--- START ---

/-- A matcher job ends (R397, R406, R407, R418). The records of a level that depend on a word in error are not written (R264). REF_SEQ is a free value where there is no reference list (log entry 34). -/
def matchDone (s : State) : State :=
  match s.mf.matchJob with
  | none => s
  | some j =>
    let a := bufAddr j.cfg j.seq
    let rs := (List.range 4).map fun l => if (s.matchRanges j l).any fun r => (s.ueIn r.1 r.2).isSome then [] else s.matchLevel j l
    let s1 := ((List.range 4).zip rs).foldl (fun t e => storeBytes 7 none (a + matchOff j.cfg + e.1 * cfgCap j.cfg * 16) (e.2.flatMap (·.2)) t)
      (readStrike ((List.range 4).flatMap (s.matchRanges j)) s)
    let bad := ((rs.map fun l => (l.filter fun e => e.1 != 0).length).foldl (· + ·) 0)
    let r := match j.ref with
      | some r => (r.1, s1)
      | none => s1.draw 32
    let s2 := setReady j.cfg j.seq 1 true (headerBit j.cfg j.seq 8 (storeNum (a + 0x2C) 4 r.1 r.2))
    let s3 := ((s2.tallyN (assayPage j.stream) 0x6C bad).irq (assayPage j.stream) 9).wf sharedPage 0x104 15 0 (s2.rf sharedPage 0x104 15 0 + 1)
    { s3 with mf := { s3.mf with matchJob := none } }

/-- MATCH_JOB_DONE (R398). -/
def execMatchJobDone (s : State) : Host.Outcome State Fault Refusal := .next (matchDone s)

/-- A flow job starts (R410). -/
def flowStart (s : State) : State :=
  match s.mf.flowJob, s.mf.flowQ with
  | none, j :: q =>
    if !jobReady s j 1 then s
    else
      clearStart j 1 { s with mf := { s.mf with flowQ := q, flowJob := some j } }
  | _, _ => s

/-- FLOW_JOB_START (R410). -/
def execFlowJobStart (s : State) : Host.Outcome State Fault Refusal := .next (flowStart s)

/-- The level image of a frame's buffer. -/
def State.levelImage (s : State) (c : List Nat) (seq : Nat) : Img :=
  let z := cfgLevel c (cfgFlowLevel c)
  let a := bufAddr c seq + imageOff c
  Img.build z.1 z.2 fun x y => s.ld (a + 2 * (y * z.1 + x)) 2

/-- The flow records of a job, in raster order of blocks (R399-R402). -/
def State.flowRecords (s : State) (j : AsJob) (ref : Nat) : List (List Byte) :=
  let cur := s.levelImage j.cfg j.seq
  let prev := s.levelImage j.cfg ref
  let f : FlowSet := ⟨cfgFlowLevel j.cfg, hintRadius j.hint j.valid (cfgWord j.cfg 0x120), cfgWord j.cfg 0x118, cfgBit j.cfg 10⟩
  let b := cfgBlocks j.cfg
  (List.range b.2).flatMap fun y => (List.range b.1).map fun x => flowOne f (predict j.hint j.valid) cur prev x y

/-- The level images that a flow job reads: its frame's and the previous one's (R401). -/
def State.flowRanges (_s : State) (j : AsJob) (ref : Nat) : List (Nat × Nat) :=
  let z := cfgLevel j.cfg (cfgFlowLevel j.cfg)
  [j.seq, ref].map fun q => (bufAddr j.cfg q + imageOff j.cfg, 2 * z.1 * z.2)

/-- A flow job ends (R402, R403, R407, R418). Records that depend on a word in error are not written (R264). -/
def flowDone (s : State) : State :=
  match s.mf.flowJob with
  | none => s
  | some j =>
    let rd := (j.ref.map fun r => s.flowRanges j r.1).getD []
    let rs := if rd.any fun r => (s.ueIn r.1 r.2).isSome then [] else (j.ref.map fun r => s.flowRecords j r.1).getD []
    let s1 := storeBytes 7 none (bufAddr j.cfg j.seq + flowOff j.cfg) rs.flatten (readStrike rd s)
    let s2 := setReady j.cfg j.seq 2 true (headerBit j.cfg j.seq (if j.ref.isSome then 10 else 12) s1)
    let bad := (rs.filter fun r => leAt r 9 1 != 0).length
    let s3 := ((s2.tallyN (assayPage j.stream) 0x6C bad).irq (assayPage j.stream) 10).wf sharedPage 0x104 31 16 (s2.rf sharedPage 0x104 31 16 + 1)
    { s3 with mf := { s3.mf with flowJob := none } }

--- END ---

**Work order**
Scan the records for the word "ueIn", and copy each line where it is found.

**Result of this exercise**
    let rs := (List.range 4).map fun l => if (s.matchRanges j l).any fun r => (s.ueIn r.1 r.2).isSome then [] else s.matchLevel j l
    let rs := if rd.any fun r => (s.ueIn r.1 r.2).isSome then [] else (j.ref.map fun r => s.flowRecords j r.1).getD []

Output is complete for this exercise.